The concat() method appends its parameter to the end of the current object. In this case, we concat() string on the end of string, storing the result in string, then print the newly doubled string.

 string = string.concat( string );
 System.out.println( "Doubled string: "
 + string );

Here’s the output...

Doubled string: abcdeabcde

The method indexOf() searches the string for the specified character, returning either an index into the string or the value -1.

 System.out.println( "Index of first 'x': "
 + string.indexOf( 'x' ) );

Here’s the output. Since the string doesn’t contain an ‘x’, indexOf() returned -1.

Index of first 'x': -1

The next lines of code searches for the first ‘e’ in the String, storing the index in the variable index, then printing the index.

 int  index = string.indexOf( 'e' );
 System.out.println( "Index of first 'e': "
 + index );

Here’s the output:

Index of first 'e': 4

Next, assuming the index was not negative, we use a second version of indexOf() which takes a second parameter.

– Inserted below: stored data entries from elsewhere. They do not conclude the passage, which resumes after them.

/-- R202, R203, R205: the bit that reaches the sentinel's leaf ends DECODE without a write, from the root, from below it,
and for the single-leaf tree with either bit: the completion is next (log 11), inside DECOMPRESS the close. -/
def Obligations.SentinelLeafCompletesDecode : Prop :=
  ∀ (s : State) (b : Bool) (rest : Bits) (v w : Nat) (l r : HuffTree) (p : DecPos),
    s.inAnswers = true → s.inputRest = b :: rest →
    ((p = .atRoot ∧ s.tree = some (.internal w l r) ∧ (if b then r else l) = .leaf 256#9 v) ∨
      (p = .descending l r ∧ (if b then r else l) = .leaf 256#9 v) ∨
      (p = .atRoot ∧ s.tree = some (.leaf 256#9 v))) →
    (s.phase = .decode p → exec .decode s = .next
      { s with inCur := s.inCur + 1, inPos := s.inPos + 1#32, phase := .ended .decode }) ∧
    (s.phase = .decompress (.decode p) → exec .decompress s = .next
      { s with inCur := s.inCur + 1, inPos := s.inPos + 1#32, phase := .decompress .close })

/-- R202, R204: the end of the stream before the sentinel's leaf, at the root or below it, is TRUNC_PAYLOAD. -/
def Obligations.DecodeTruncationRaises : Prop :=
  ∀ (s : State) (l r root : HuffTree) (p : DecPos), s.inAnswers = true → s.inputRest = [] →
    (p = .atRoot ∧ s.tree = some root) ∨ p = .descending l r →
    (s.phase = .decode p → exec .decode s = .next
      { s with errPos := s.inPos, errCode := .truncPayload, done := true, phase := .idle }) ∧
    (s.phase = .decompress (.decode p) → exec .decompress s = .next
      { s with errPos := s.inPos, errCode := .truncPayload, phase := .decompress .close })

/-- R202, R207, R109: DECODE of a payload made with the tree's own codes writes the bytes, stops after the last bit of the
sentinel's code, and reads nothing after it. -/
def Obligations.DecodeWritesTheBytes : Prop :=
  ∀ (s : State) (t : HuffTree) (code : Byte → Bits) (sc : Bits) (xs : List Byte) (rest : Bits), Quiet s →
    s.phase = .decode .atRoot → s.tree = some t →
    (∀ b ∈ xs, (b.setWidth 9, code b) ∈ t.codes) → (256#9, sc) ∈ t.codes →
    s.inputRest = xs.flatMap code ++ sc ++ rest →
    RunsTo s
      { s with
        inCur := s.inCur + (xs.flatMap code ++ sc).length
        inPos := s.inPos + BitVec.ofNat 32 (xs.flatMap code ++ sc).length
        outCur := s.outCur ++ unpackBytes xs, outLen := s.outLen + BitVec.ofNat 32 (8 * xs.length)
        phase := .idle, done := true }

/-! ## COMPRESS and DECOMPRESS (R186 to R188, R206 to R209) -/

/-- R186, R187, R234: COMPRESS clears the flags, rewinds, and goes from each body's end to the next body's beginning; its
last transaction closes the output, whether an error was recorded or not, and the completion is next (log 11). -/
def Obligations.CompressRunsItsBodiesInOrder : Prop :=
  ∀ s : State,
    (s.phase = .compress .clear → exec .compress s = .next
      { s with freqValid := false, treeValid := false, codesValid := false, phase := .compress .rewind }) ∧
    (s.phase = .compress .rewind → exec .compress s = .next
      { s with inCur := 0, inPos := 0#32, phase := .compress .magic }) ∧
    (s.phase = .compress (.count .finish) → exec .compress s = .next
      { s with freq := s.freq.set sentinelEntry 1, freqValid := true, phase := .compress .build }) ∧
    (∀ t, s.phase = .compress .build → buildTree s.freq = some t → exec .compress s = .next
      { s with
        tree := some t, nodes := t.size, treeValid := true, treeSrc := .built, codesValid := false
        phase := .compress .gencodes }) ∧
    (∀ t, s.phase = .compress .gencodes → s.tree = some t → t.TableSymbols → exec .compress s = .next
      { s with
        len := Vector.ofFn fun y => BitVec.ofNat 9 (t.codeOf y).length
        code := Vector.ofFn fun y => t.codeOf y
        codesValid := true, phase := .compress (.serialize .start) }) ∧
    (∀ y : Sym, s.phase = .compress (.serialize (.sym y [])) → exec .compress s = .next
      { s with
        outCur := s.outCur ++ bitsOf 9 y.toNat, outLen := s.outLen + 9#32, phase := .compress (.encode .reset) }) ∧
    (∀ (j : Nat) (b : Bool), s.phase = .compress (.encode (.emit sentinelEntry j)) →
      s.code[sentinelEntry][j]? = some b → s.len[sentinelEntry].toNat ≤ j + 1 → exec .compress s = .next
      { s with outCur := s.outCur ++ [b], outLen := s.outLen + 1#32, phase := .compress .close }) ∧
    (s.phase = .compress .close → exec .compress s = .next
      { s with
        delivered := s.delivered ++ [closedBytes s.outCur], outCur := [], outLen := 0#32
        phase := .ended .compress })

/-- R186, R105, R133: COMPRESS of the bytes `xs` delivers magic, header and payload, padded; at its end FREQ is the count of
`xs`, the tree and the code table are those of FREQ, all three are valid, and the status is 0. -/
def Obligations.CompressDeliversTheArtifact : Prop :=
  ∀ (s : State) (xs : List Byte) (tail : Bits), Quiet s → s.params.wf = true → s.phase = .compress .clear →
    s.errCode = .none → s.inBits = unpackBytes xs ++ tail → tail.length < 8 →
    xs.length ≤ 2 ^ s.params.countW - 2 → s.outCur = [] →
    ∃ t, buildTree (freqOf xs) = some t ∧
      RunsTo s
        { s with
          freq := freqOf xs, total := xs.length, tree := some t, nodes := t.size
          len := (codeTable t).len, code := (codeTable t).code
          freqValid := true, treeValid := true, treeSrc := .built, codesValid := true
          inCur := 8 * xs.length, inPos := BitVec.ofNat 32 (8 * xs.length)
          outCur := [], outLen := 0#32
          delivered := s.delivered ++ [closedBytes (artifactBits s.params t xs)]
          phase := .idle, done := true }

/-- R113: the artifact's length A before padding is `32 + (11L - 1) + sum FREQ[s] * LEN[s] + LEN[256]`, and `ceil(A / 8)`
bytes after. -/
def Obligations.ArtifactLength : Prop :=
  ∀ (p : Params) (xs : List Byte) (t : HuffTree), buildTree (freqOf xs) = some t →
    (artifactBits p t xs).length =
      32 + (11 * t.leaves.length - 1) +
        ((List.range 256).map fun y =>
          (freqOf xs).toList.getD y 0 * ((codeTable t).len.toList.getD y 0#9).toNat).sum +
        (codeTable t).len[sentinelEntry].toNat ∧
    (closedBytes (artifactBits p t xs)).length = ((artifactBits p t xs).length + 7) / 8

/-- R206, R208, R234: DECOMPRESS clears the flags and rewinds; from the beginning of its DESERIALIZE the header of any tree
of at most NODE_CAP nodes, whatever its symbols (R168), leads to the beginning of DECODE with that tree of weights 0 stored
and valid, by way of DESERIALIZE's last assignments, which are one step (log 11); its last transaction closes the output,
whether an error was recorded or not, and the completion is next (log 11). (The end of CHECK_MAGIC leads to DESERIALIZE:
CheckMagicAcceptsTheMagic. The end of DECODE leads to the close: SentinelLeafCompletesDecode.) -/
def Obligations.DecompressRunsItsBodiesInOrder : Prop :=
  ∀ s : State,
    (s.phase = .decompress .clear → exec .decompress s = .next
      { s with freqValid := false, treeValid := false, codesValid := false, phase := .decompress .rewind }) ∧
    (s.phase = .decompress .rewind → exec .decompress s = .next
      { s with inCur := 0, inPos := 0#32, phase := .decompress .check }) ∧
    (∀ (t : HuffTree) (rest : Bits), Quiet s → s.phase = .decompress (.deserialize .start) →
      s.inputRest = t.header ++ rest → t.size ≤ s.params.nodeCap → RunsTo s
      { s with
        inCur := s.inCur + t.header.length, inPos := s.inPos + BitVec.ofNat 32 t.header.length
        nodes := t.size, tree := some t.eraseWeights, treeValid := true, treeSrc := .read, codesValid := false
        phase := .decompress (.decode .atRoot) }) ∧
    (∀ t : HuffTree, s.phase = .decompress (.deserialize (.store t)) → exec .decompress s = .next
      { s with tree := some t, treeValid := true, treeSrc := .read, phase := .decompress (.decode .atRoot) }) ∧
    (s.phase = .decompress .close → exec .decompress s = .next
      { s with
        delivered := s.delivered ++ [closedBytes s.outCur], outCur := [], outLen := 0#32
        phase := .ended .decompress })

This second parameter tells indexOf() where to start its search in the string, allowing us to search the string for a second ‘e’.

 if ( index >= 0 )
 System.out.println( "Index of second 'e': "
 + string.indexOf( 'e', index+1 ) );

Here’s the output:

Index of second 'e': 9

Next, the substring() method is called. substring() takes an index into the string and returns a string that runs from the index to the end of the string.

 System.out.println( "substring[2] to the end: "
 + string.substring( 2 ) );

Here’s the output:

substring[2] to the end: cdeabcde

Next, we call a second version of substring(). This one takes a second parameter, an index that marks the end of the substring.

 System.out.println( "substring[2] up to string[4]: "
 + string.substring( 2, 4 ) );

Here’s the output:

substring[2] up to string[4]: cd

replace() replaces all occurrences of char 1 with char 2 in the string, then prints the result.

 string = string.replace( 'c', 'x' );
 System.out.println( "Replace 'c' with 'x': "
 + string );

Here’s the result:

Replace 'c' with 'x': abxdeabxde

toUpperCase() replaces all lower case letters in the string with their upper case equivalents.

 System.out.println( "Display as upper case: "
 + string.toUpperCase() );

Here’s the result:

Display as upper case: ABXDEABXDE

Till Next Month...

Next month, we’ll create our first true applet and learn a bit about the advanced windowing toolkit (AWT). Till then, take some time to read through some of the .html files that came with your development environment.